私がここまでハロウィン大人にかぎり不要論を語りつくすと中尉はまたも私を見ていた。先程とは打って変わって懐疑的な目だ。彼女はよくそういう目で私を見る事があるが、今はやめてくれ。前を見てくれ。
「貴方に職務放棄と言われては、国民の皆様は心底不快でしょうね」
「私がいつ」
「昨日、午前10時23分、腹が減ったといって勝手にランチを始めたそうですね。午後2時56分、執務室を抜け出して資料探しという名目で資料室で」
どいつだ、情報リークした奴。
「分かった、分かった。私が悪かった。ところで君はハロウィンは好きなのかね」
中尉はハンドルを回しながら、少し考えて
「大人の方もなさってもいいんじゃないですかね。なにせこんな時勢ですから、少しくらいゆとりがあってもよいかと。ただ私自身はハロウィンはやったことがないので、好きも何も」
確かに彼女の住んでいる地域はハロウィンが盛んではなかったはずだ。たとえ盛んだとしても、父親があのホークアイ先生だ。彼女が魔女の恰好をして可愛らしく、トリック・オア・トリート!と言った所でお菓子を渡すようなタイプの父親ではなかっただろう。
「大佐は小さい頃、ハロウィンは」
「ああ。楽しんだよ。菓子の美味い家にはドラキュラの恰好した後、ジャック・オー・ランタンの仮装して二回貰いに行った」
「その時から姑息なんですね」
抗議の咳払いをすると、失礼いたしました、と心にもない事を言う。トリックするぞ、中尉め。
「ところで君は、ハロウィンをやったことはないのかね」
「はい、と先ほど」
「そうか。
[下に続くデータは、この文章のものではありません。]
-- ==== Sys2Proof/Laws/Memory.lean ====
section
/-! SUPPORT. The laws of the byte memory: read after write, the canonical form, and the places of the lanes. -/

namespace Sys2Proof.Machine.Memory

/-! ### One byte -/

@[simp] theorem readByte_nil (a : Nat) : readByte [] a = none := rfl

theorem readByte_writeByte (m : Memory) (a b : Nat) (v : Byte) :
    readByte (writeByte m a v) b = if b = a then some v else readByte m b := by
  induction m with
  | nil => simp [writeByte, readByte, eq_comm]
  | cons c m ih =>
    obtain ⟨d, w⟩ := c
    simp only [writeByte]
    split
    · simp only [readByte]; split <;> simp_all [eq_comm]
    · split
      · subst_vars; simp only [readByte]; split <;> simp_all [eq_comm]
      · simp only [readByte, ih]; split <;> split <;> simp_all

@[simp] theorem readByte_writeByte_same (m : Memory) (a : Nat) (v : Byte) :
    readByte (writeByte m a v) a = some v := by simp [readByte_writeByte]

theorem readByte_writeByte_ne (m : Memory) {a b : Nat} (v : Byte) (h : b ≠ a) :
    readByte (writeByte m a v) b = readByte m b := by simp [readByte_writeByte, h]

theorem mem_writeByte {m : Memory} {a : Nat} {v : Byte} {c : Host.Cell} (h : c ∈ writeByte m a v) :
    c = (a, v) ∨ c ∈ m := by
  induction m with
  | nil => simpa [writeByte] using h
  | cons d m ih =>
    obtain ⟨b, w⟩ := d
    simp only [writeByte] at h
    split at h
    · simpa using h
    · split at h
      · rcases List.mem_cons.1 h with h | h
        · exact .inl h
        · exact .inr (List.mem_cons_of_mem _ h)
      · rcases List.mem_cons.1 h with h | h
        · exact .inr (h ▸ List.mem_cons_self)
        · exact (ih h).imp id (List.mem_cons_of_mem _)

theorem wf_writeByte {m : Memory} (h : m.wf) (a : Nat) (v : Byte) : wf (writeByte m a v) := by
  induction m with
  | nil => simp [writeByte, wf]
  | cons d m ih =>
    obtain ⟨b, w⟩ := d
    have hb := List.pairwise_cons.1 h
    simp only [writeByte]
    split
    · rename_i hab
      refine List.pairwise_cons.2 ⟨fun c hc => ?_, h⟩
      rcases List.mem_cons.1 hc with rfl | hc
      · exact hab
      · exact Nat.lt_trans hab (hb.1 c hc)
    · split
      · rename_i hab
        subst hab
        exact List.pairwise_cons.2 ⟨hb.1, hb.2⟩
      · refine List.pairwise_cons.2 ⟨fun c hc => ?_, ih hb.2⟩
        rcases mem_writeByte hc with rfl | hc
        · simp only; omega
        · exact hb.1 c hc

/-! ### Several bytes -/

theorem readByte_writeBytes_outside (m : Memory) (a n v b : Nat) (h : b < a ∨ a + n ≤ b) :
    readByte (writeBytes m a n v) b = readByte m b := by
  induction n generalizing m a v with
  | zero => rfl
  | succ n ih =>
    rw [writeBytes, ih _ _ _ (by omega), readByte_writeByte_ne _ _ (by omega)]

theorem readByte_writeBytes_inside (m : Memory) (a n v j : Nat) (h : j < n) :
    readByte (writeBytes m a n v) (a + j) = some (BitVec.ofNat 8 (v / 256 ^ j)) := by
  induction n generalizing m a v j with
  | zero => omega
  | succ n ih =>
    rw [writeBytes]
    cases j with
    | zero => rw [readByte_writeBytes_outside _ _ _ _ _ (by omega)]; simp
    | succ j =>
      have := ih (writeByte m a (BitVec.ofNat 8 v)) (a + 1) (v / 256) j (by omega)
      rw [show a + (j + 1) = a + 1 + j by omega, this, Nat.div_div_eq_div_mul, Nat.pow_succ, Nat.mul_comm 256]

theorem readBytes_congr {m m' : Memory} {a n : Nat} (h : ∀ j, j < n → readByte m (a + j) = readByte m' (a + j)) :
    readBytes m a n = readBytes m' a n := by
  induction n generalizing a with
  | zero => rfl
  | succ n ih =>
    have h0 : readByte m a = readByte m' a := h 0 (by omega)
    rw [readBytes, readBytes, h0, ih fun j hj => by simpa [Nat.add_assoc, Nat.add_comm 1] using h (j + 1) (by omega)]

theorem readBytes_writeBytes_same (m : Memory) (a n v : Nat) :
    readBytes (writeBytes m a n v) a n = some (v % 256 ^ n) := by
  induction n generalizing m a v with
  | zero => simp [readBytes, Nat.mod_one]
  | succ n ih =>
    have h0 : readByte (writeBytes m a (n + 1) v) a = some (BitVec.ofNat 8 v) := by
      simpa using readByte_writeBytes_inside m a (n + 1) v 0 (by omega)
    rw [readBytes, h0, writeBytes, ih]
    rw [show 256 ^ (n + 1) = 256 * 256 ^ n by ring, Nat.mod_mul]
    rfl

theorem wf_writeBytes {m : Memory} (h : m.wf) (a n v : Nat) : wf (writeBytes m a n v) := by
  induction n generalizing m a v with
  | zero => exact h
  | succ n ih => exact ih (wf_writeByte h _ _) _ _

theorem mem_writeBytes {m : Memory} {a n v : Nat} {c : Host.Cell} (h : c ∈ writeBytes m a n v) :
    (a ≤ c.1 ∧ c.1 < a + n) ∨ c ∈ m := by
  induction n generalizing m a v with
  | zero => exact .inr h
  | succ n ih =>
    rcases ih h with h | h
    · exact .inl (by omega)
    · rcases mem_writeByte h with rfl | h
      · exact .inl (by simp)
      · exact .inr h

/-! ### Lanes -/

@[simp] theorem readLane_writeLane_same (m : Memory) (a : Nat) (x : F64) : readLane (writeLane m a x) a = some x := by
  have h : x.toNat % 256 ^ 8 = x.toNat := Nat.mod_eq_of_lt (by have := x.isLt; omega)
  rw [readLane, writeLane, readBytes_writeBytes_same, h]
  simp

theorem readLane_writeLane_disjoint (m : Memory) {a b : Nat} (x : F64) (h : b + 8 ≤ a ∨ a + 8 ≤ b) :
    readLane (writeLane m a x) b = readLane m b := by
  unfold readLane writeLane
  rw [readBytes_congr fun j hj => readByte_writeBytes_outside m a 8 x.toNat (b + j) (by omega)]

theorem readByte_writeLane_outside (m : Memory) {a b : Nat} (x : F64) (h : b < a ∨ a + 8 ≤ b) :
    readByte (writeLane m a x) b = readByte m b := readByte_writeBytes_outside _ _ _ _ _ h

theorem readByte_writeLane_inside (m : Memory) (a : Nat) (x : F64) {j : Nat} (h : j < 8) :
    readByte (writeLane m a x) (a + j) = some (x.extractLsb' (8 * j) 8) := by
  rw [writeLane, readByte_writeBytes_inside _ _ _ _ _ h]
  congr 1
  apply BitVec.eq_of_toNat_eq
  simp only [BitVec.toNat_ofNat, BitVec.extractLsb'_toNat, Nat.shiftRight_eq_div_pow]
  rw [show (256 : Nat) = 2 ^ 8 by rfl, ← Nat.pow_mul]

theorem readLane_congr {m m' : Memory} {a : Nat} (h : ∀ j, j < 8 → readByte m (a + j) = readByte m' (a + j)) :
    readLane m a = readLane m' a := by rw [readLane, readLane, readBytes_congr h]

theorem wf_writeLane {m : Memory} (h : m.wf) (a : Nat) (x : F64) : wf (writeLane m a x) := wf_writeBytes h _ _ _

theorem mem_writeLane {m : Memory} {a : Nat} {x : F64} {c : Host.Cell} (h : c ∈ writeLane m a x) :
    (a ≤ c.1 ∧ c.1 < a + 8) ∨ c ∈ m := mem_writeBytes h

/-! ### Forgetting DST -/

theorem wf_dropDst {m : Memory} (h : m.wf) : wf m.dropDst := List.Pairwise.filter _ h

theorem mem_dropDst {m : Memory} {c : Host.Cell} (h : c ∈ m.dropDst) : c ∈ m := (List.mem_filter.1 h).1

theorem readByte_dropDst (m : Memory) (a : Nat) :
    readByte m.dropDst a = if inWindow .dst a then none else readByte m a := by
  induction m with
  | nil => simp [dropDst, readByte]
  | cons d m ih =>
    obtain ⟨b, w⟩ := d
    simp only [dropDst, List.filter_cons] at ih ⊢
    split
    · simp only [readByte, ih]
      split
      · subst_vars; simp_all
      · rfl
    · rw [ih]
      simp only [readByte]
      split
      · rfl
      · split
        · subst_vars; simp_all
        · rfl

/-! ### Where the lanes lie (20_memory R52) -/

theorem bufBytes_eq : Config.bufBytes = 16384 := by decide

theorem nmax_eq : Config.nmax = 1024 := by decide

theorem offset_inWindow (sp : Space) {k : Nat} (l : Lane) (h : k < Config.nmax) {j : Nat} (hj : j < 8) :
    inWindow sp (offset sp k l + j) = true := by
  rw [nmax_eq] at h
  cases sp <;> cases l <;> simp [inWindow, offset, window, laneOffset, bufBytes_eq] <;> omega

/-- Two lanes of buffers inside the capacity are one lane or eight bytes apart at least. -/
theorem offset_disjoint {sp sp' : Space} {k k' : Nat} {l l' : Lane} (h : k < Config.nmax) (h' : k' < Config.nmax)
    (hne : ¬(sp = sp' ∧ k = k' ∧ l = l')) :
    offset sp k l + 8 ≤ offset sp' k' l' ∨ offset sp' k' l' + 8 ≤ offset sp k l := by
  rw [nmax_eq] at h h'
  cases sp <;> cases sp' <;> cases l <;> cases l' <;>
    simp [offset, window, laneOffset, bufBytes_eq] at hne ⊢ <;> omega

/-- The bytes of a SRC lane are not in DST's window. -/
theorem src_not_in_dst {k : Nat} (l : Lane) (h : k < Config.nmax) {j : Nat} (hj : j < 8) :
    inWindow .dst (offset .src k l + j) = false := by
  rw [nmax_eq] at h
  cases l <;> simp [inWindow, offset, window, laneOffset, bufBytes_eq] <;> omega

end Sys2Proof.Machine.Memory

namespace Sys2Proof.Machine

/-- Reading a lane after DST[k].l was written. -/
theorem laneValue_writeLane {seed : Nat} {m : Memory} {sp : Space} {k k' : Nat} {l l' : Lane} {x : F64}
    (h : k < Config.nmax) (h' : k' < Config.nmax) :
    laneValue seed (m.writeLane (Memory.offset .dst k l) x) sp k' l' =
      if sp = .dst ∧ k' = k ∧ l' = l then x else laneValue seed m sp k' l' := by
  split
  · rename_i e
    obtain ⟨rfl, rfl, rfl⟩ := e
    simp [laneValue]
  · rename_i e
    rw [laneValue, Memory.readLane_writeLane_disjoint _ _
      (Memory.offset_disjoint h' h fun ⟨a, b, c⟩ => e ⟨a, b, c⟩), laneValue]

end Sys2Proof.Machine
end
ところで今日の夜の予定は」
「いえ、特には。大佐が任務を終わらせていれば、の話ですが」
さっき見かけた店は仮装がありそうだ。あそこでマントを購入して
「大佐、私が昨日夜勤務だって事はご存じですか?」
シルクハットは良いのが見つけにくそうだから錬成するか。
「ああ」
南瓜も大き目のをひとつ購入して、錬成すればどうにかなりそうだ。
「で、今日は日勤なんです。という事は早く眠りたいのですよ。それに私の家にはお菓子はありませんし、そもそも大佐はハロウィンお嫌いでしょう」
「いや、気分が変わった。私はハロウィンが大好きだ。君、いい加減前を向いて運転してくれないか」
私は彼女が運転に集中するように促す。彼女は少し謝って、運転に集中する。
「トリック・オア・トリート、お菓子くれなきゃいたずらしてやるからな」
「帰ってくれなきゃ、撃ちますよ」
私に言われた通り前は向いているが、銃口は見事に私のこめかみだ。隊服着てなきゃ人質とった銀行強盗だと通報されてもおかしくはない。
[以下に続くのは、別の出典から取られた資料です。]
-- ==== Sys2Proof/Tests/Slice0.lean ====
section
/-! SUPPORT. Tests on fixed values, their expected results taken from spec/95_test_vectors.md and the rules, and for every
statement with hypotheses a witness that meets them. -/

namespace Sys2Proof.Tests

open Sys2Proof.Machine

/-! ### Helpers -/

/-- The next state of an outcome. -/
def nextOf : Host.Outcome State Fault Refusal → Option State
  | .next s => some s
  | .fault _ => none
  | .refused _ => none

/-- A core after reset, with the pairs x in SRC and n in LEN, as a host writes them. -/
def loaded (n : Nat) (x : List (F64 × F64)) : State :=
  x.zipIdx.foldl (fun s e => (s.writeBuf e.2 .re e.1.1).writeBuf e.2 .im e.1.2)
    (State.reset.writeReg 1 (BitVec.ofNat 32 n))

/-- STATUS and the first n results after an outcome. -/
def result (n : Nat) (o : Host.Outcome State Fault Refusal) : Option (Word × List (F64 × F64)) :=
  (nextOf o).map fun s => (s.status.word, (List.range n).map fun k => (s.dst k .re, s.dst k .im))

/-- Small integers as values of F. -/
def v (x : Int) : F64 := Float64.fromInt x

/-- A sine given by a table of its values, 0 elsewhere: the values of 41_twiddle R105 and of 00_scope R8 under NUM.cr at
the arguments an FFT of up to eight points uses, signs apart. -/
def sineTable (a : F64) : F64 :=
  if a = 0x400921FB54442D18#64 then 0x3CA1A62633145C07#64
  else if a = 0x3FF921FB54442D18#64 then 0x3FF0000000000000#64
  else if a = 0x3FE921FB54442D18#64 then 0x3FE6A09E667F3BCC#64
  else if a = 0x3FD921FB54442D18#64 then 0x3FD87DE2A6AEA963#64
  else 0#64

/-- The two cosines and sines an FHT of eight points reads, 95 V-FHT-8. -/
def cosineTable (a : F64) : F64 := if a = 0x3FE921FB54442D18#64 then 0x3FE6A09E667F3BCD#64 else 0#64

/-- NUM with those tables. -/
def tableNum : Num F64 := Float64.num sineTable cosineTable fun _ _ => 0#64

/-! ### Decoding: the words of 30_encoding R72, bit by bit -/

theorem test_decode_fftFwd : decode 0b00000000000000000000000000000001#32 = .ok .fftFwd := by decide
theorem test_decode_fftInv : decode 0b00000000000000000000000000010001#32 = .ok .fftInv := by decide
theorem test_decode_fht : decode 0b00000000000000000000000000000010#32 = .ok .fht := by decide
theorem test_decode_mag : decode 0b00000000000000000000000000000011#32 = .ok .mag := by decide
theorem test_decode_phase : decode 0b00000000000000000000000000000100#32 = .ok .phase := by decide

/-- V-DEC-6 to V-DEC-14. -/
theorem test_decode_illegal :
    decode 0x00000000 = .illegal .opZero ∧ decode 0x00000005 = .illegal .opUnassigned ∧
    decode 0x0000000F = .illegal .opUnassigned ∧ decode 0x00000012 = .illegal .dirNotAllowed ∧
    decode 0x00000013 = .illegal .dirNotAllowed ∧ decode 0x00000014 = .illegal .dirNotAllowed ∧
    decode 0x00000010 = .illegal .dirNotAllowed ∧ decode 0x00000021 = .illegal .reservedBits ∧
    decode 0x80000001 = .illegal .reservedBits ∧ decode 0xFFFFFFFF = .illegal .reservedBits := by decide

theorem test_decodeTableWord : decodeTableWord 32 0x11 = some .fftInv ∧ decodeTableWord 8 0x103 = some .mag ∧
    decodeTableWord 40 0x1 = none := by decide

/-! ### Well-formedness: an ill-formed term for each check -/

theorem test_illformed_reserved : Fields.wellFormed ⟨1, 0, 1⟩ = false ∧ Fields.reservedZero ⟨1, 0, 1⟩ = false := by decide
theorem test_illformed_op : Fields.wellFormed ⟨0, 0, 5⟩ = false ∧ Fields.opLegal ⟨0, 0, 5⟩ = false ∧
    Fields.opLegal ⟨0, 0, 0⟩ = false := by decide
theorem test_illformed_dir : Fields.wellFormed ⟨0, 1, 2⟩ = false ∧ Fields.dirLegal ⟨0, 1, 2⟩ = false := by decide

/-! ### One step of each command -/

/-- V-FFT-2; V-FFT-9, the sign of a zero. -/
theorem test_fftFwd :
    result 2 (exec .fftFwd (loaded 2 [(v 1, v 2), (v 3, v 4)])) =
      some (0x00000102, [(v 4, v 6), (v (-2), v (-2))]) ∧
    result 2 (exec .fftFwd (loaded 2 [(0#64, 0#64), (0x8000000000000000#64, v (-1))])) =
      some (0x00000102, [(0#64, v (-1)), (0#64, v 1)]) := by decide +kernel

/-- V-FFT-2. -/
theorem test_fftInv : result 2 (exec .fftInv (loaded 2 [(v 4, v 6), (v (-2), v (-2))])) =
    some (0x00001102, [(v 1, v 2), (v 3, v 4)]) := by decide +kernel

/-- V-FHT-4, the imaginary lanes of SRC ignored; V-FHT-2. -/
theorem test_fht :
    result 4 (exec .fht (loaded 4 [(v 1, v 77), (v 2, v 0), (v 3, v 0), (v 4, v 0)])) =
      some (0x00000202, [(v 5, 0#64), (v (-2), 0#64), (v (-1), 0#64), (0#64, 0#64)]) ∧
    result 2 (exec .fht (loaded 2 [(v 1, v 0), (v 2, v 0)])) =
      some (0x00000202, [(0x4000F876CCDF6CD9#64, 0#64), (0xBFE6A09E667F3BCC#64, 0#64)]) := by decide +kernel

/-- V-MAG-2, V-MAG-4, V-MAG-5. -/
theorem test_mag : result 3 (exec .mag (loaded 3 [(v (-3), v 4), (v 1, v 1), (0#64, 0x8000000000000000#64)])) =
    some (0x00000302, [(v 5, 0#64), (0x3FF6A09E667F3BCD#64, 0#64), (0#64, 0#64)]) := by decide +kernel

/-- V-MAG-8, V-MAG-10: subnormal squares, an infinity. -/
theorem test_mag_range : result 2 (exec .mag (loaded 2
    [(0x1E659843E8C86A09#64, 0x1E6CCB0536608D61#64), (0xFFF0000000000000#64, v 1)])) =
    some (0x00000302, [(0x1E71E3779B97F4A8#64, 0#64), (0x7FF0000000000000#64, 0#64)]) := by decide +kernel

/-- V-PH-4, V-PH-7, V-PH-10, V-PH-15: the argument order and the signs. -/
theorem test_phase : result 4 (exec .phase (loaded 4
    [(0x8000000000000000#64, 0#64), (v 1, v 0), (v 0, v (-1)), (v 1, 0xFFF0000000000000#64)])) =
    some (0x00000402, [(0x8000000000000000#64, 0#64), (0x3FF921FB54442D18#64, 0#64), (0x400921FB54442D18#64, 0#64),
      (0x400921FB54442D18#64, 0#64)]) := by decide +kernel

/-! ### Steps, host port, byte map -/

/-- The table's words as the first step after reset: LEN is 0 (70 R192). -/
theorem test_step_after_reset :
    result 0 (step (State.reset.withFetchWord 32 0x11)) = some (0x00001123, []) ∧
    result 0 (step (State.reset.withFetchWord 32 0x03)) = some (0x00000302, []) ∧
    result 0 (step (State.reset.withFetchWord 32 0x12)) = some (0x00001253, []) := by decide +kernel

/-- V-ERR-2, V-ERR-10, V-ERR-11, V-ERR-13, V-ERR-14: the causes and their priority. -/
theorem test_refusals :
    result 0 (issue 0x11 (loaded 3 [])) = some (0x00001123, []) ∧
    result 0 (issue 0x4 (loaded 4294967295 [])) = some (0x00000443, []) ∧
    result 0 (issue 0x1 (loaded 3000 [])) = some (0x00000123, []) ∧
    result 0 (issue 0x2 (loaded 4096 [])) = some (0x00000243, []) ∧
    result 0 (issue 0x12 (loaded 3 [])) = some (0x00001253, []) := by decide +kernel

/-- V-REG-1 to V-REG-4. -/
theorem test_registers :
    (List.range 5).map State.reset.regValue = [0, 0, 0, 0, 0x00000400] ∧
    (State.reset.transact (.writeReg 1 8)).regValue 1 = 8 ∧
    ((State.reset.transact (.writeReg 2 0xFFFFFFFF)).transact (.writeReg 4 7)).regValue 4 = 0x400 ∧
    (State.reset.transact (.writeReg 7 1)).regValue 7 = 0 := by decide +kernel

/-- V-REG-6, V-REG-7: while BUSY. -/
theorem test_busy_lockout :
    let s := (loaded 4 [(v 1, v 0)]).writeReg 0 0x1
    (s.writeReg 1 16).len = 4 ∧ (s.writeBuf 0 .re (v 9)).src 0 .re = v 1 ∧ (s.writeReg 0 0x3) = s ∧
    s.regValue 2 = 0x00000101 ∧ s.regValue 3 = 0 := by decide +kernel

/-- V-REG-8: the bytes of SRC[0].re = 1.0. -/
theorem test_little_endian :
    (loaded 0 [(v 1, v 0)]).mem.take 8 = [(0x4000, 0x00), (0x4001, 0x00), (0x4002, 0x00), (0x4003, 0x00), (0x4004, 0x00),
      (0x4005, 0x00), (0x4006, 0xF0), (0x4007, 0x3F)] := by decide +kernel

/-- V-REG-9, V-REG-10, at BASE = 0x10000. -/
theorem test_byte_map :
    busSlot 0x10000 8 0x14038 = some (.lane .src 3 .im) ∧ busSlot 0x10000 8 0x18030 = some (.lane .dst 3 .re) ∧
    busSlot 0x10000 8 0x1BFF8 = some (.lane .dst 1023 .im) ∧ busSlot 0x10000 8 0x10028 = some .reserved ∧
    busSlot 0x10000 4 0x10010 = none ∧ busSlot 0x10000 8 0x10014 = none ∧ busSlot 0x10000 8 0x20000 = none := by
  decide +kernel

/-- V-REG-11: a register read through the wrapper, at BASE = 0x10000, after V-ERR-1. -/
theorem test_bus_read :
    (nextOf (exec .fftFwd (loaded 3 []))).map (fun s => (s.busRead 0x10000 8 0x10010).resp) =
      some (.bus 0x0000000000000123) := by decide +kernel

/-! ### Micro-operations and numbers -/

/-- 95, part 2.5: one TW.ADV from MUL = (−0.5, 0.5), TW = (2, 4). -/
theorem test_twAdv :
    let w : Work Unit F64 := twAdv tableNum
      ⟨(), { Regs.reset with mulRe := 0xBFE0000000000000#64, mulIm := 0x3FE0000000000000#64, twRe := v 2, twIm := v 4 }, 0⟩
    (w.regs.twRe, w.regs.twIm) = (v (-1), v 3) := by decide +kernel

/-- 41_twiddle R105: TW.SETUP(+1, 4), and the factors of groups 2 and 3. -/
theorem test_twiddle_table :
    let w : Work Unit F64 := ⟨(), Regs.reset, 0⟩
    let u := (twSetup tableNum .forward 4 w).regs
    let f := (factorAfter tableNum .forward 4 2 w).regs
    let f' := (factorAfter tableNum .forward 4 3 w).regs
    (u.delta, u.sine, u.mulRe, u.mulIm) =
      (0xBFE921FB54442D18#64, 0xBFD87DE2A6AEA963#64, 0xBFD2BEC333018867#64, 0xBFE6A09E667F3BCC#64) ∧
    (f.twRe, f.twIm) = (0#64, 0xBFEFFFFFFFFFFFFE#64) ∧
    (f'.twRe, f'.twIm) = (0xBFE6A09E667F3BCB#64, 0xBFE6A09E667F3BCB#64) := by decide +kernel

/-- V-FFT-7: eight points. -/
theorem test_fft_eight :
    let r := resultOf tableNum Regs.reset fftForward 8 (fun k => (v k, 0#64))
    (List.range 8).map r = [
      (0x403C000000000000, 0x0000000000000000), (0xC010000000000002, 0x4023504F333F9DE6),
      (0xC010000000000000, 0x400FFFFFFFFFFFFE), (0xC00FFFFFFFFFFFFF, 0x3FFA827999FCEF28),
      (0xC010000000000000, 0x0000000000000000), (0xC010000000000000, 0xBFFA827999FCEF30),
      (0xC010000000000000, 0xC00FFFFFFFFFFFFE), (0xC00FFFFFFFFFFFFD, 0xC023504F333F9DE5)] := by decide +kernel

/-- V-FFT-5: FFT.INV of an impulse at index 1, four points. -/
theorem test_ifft_four :
    let r := resultOf tableNum Regs.reset fftInverse 4 (fun k => (if k = 1 then v 1 else 0#64, 0#64))
    (List.range 4).map r = [
      (0x3FD0000000000000, 0x0000000000000000), (0x3C90000000000000, 0x3FD0000000000000),
      (0xBFD0000000000000, 0x0000000000000000), (0xBC90000000000000, 0xBFD0000000000000)] := by decide +kernel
「言っただろう、ドラキュラの恰好したらジャック・オー・ランタンの恰好する。それでも君が菓子をくれなきゃ狼男、フランケンシュタイン、蝙蝠、ゴブリンにまでなるからな」
諦めの悪さは君が一番よく知っているだろう。でなければあんな野望持ちやしない。
「では大佐が魔女になったら、お菓子あげますよ」
「それは勘弁してくれ」
そんな姿を見られたら、さすがに三面記事に小さく載るぞ。
こめかみを狙っていた銃口をようやくおろして彼女はほのかに笑みを浮かべる。冗談ともとってるのかも知れないが、意外と反応が悪くないのに胸をそっと撫でおろす。
さて、ドアの前でどんなセリフを言ってやろう。顔が最初は嫌がってるのがじょじょにほころび始める様に、年甲斐もなく私は例えるならハロウィンを待ちわびる子供のような高揚感を得る。
「中尉、一概に菓子とはいえど菓子そのものじゃなくてもいいんだ。そうたとえば甘いキ」
またこめかみにあたる銃口は、未だ人肌ぐらいに温かかった。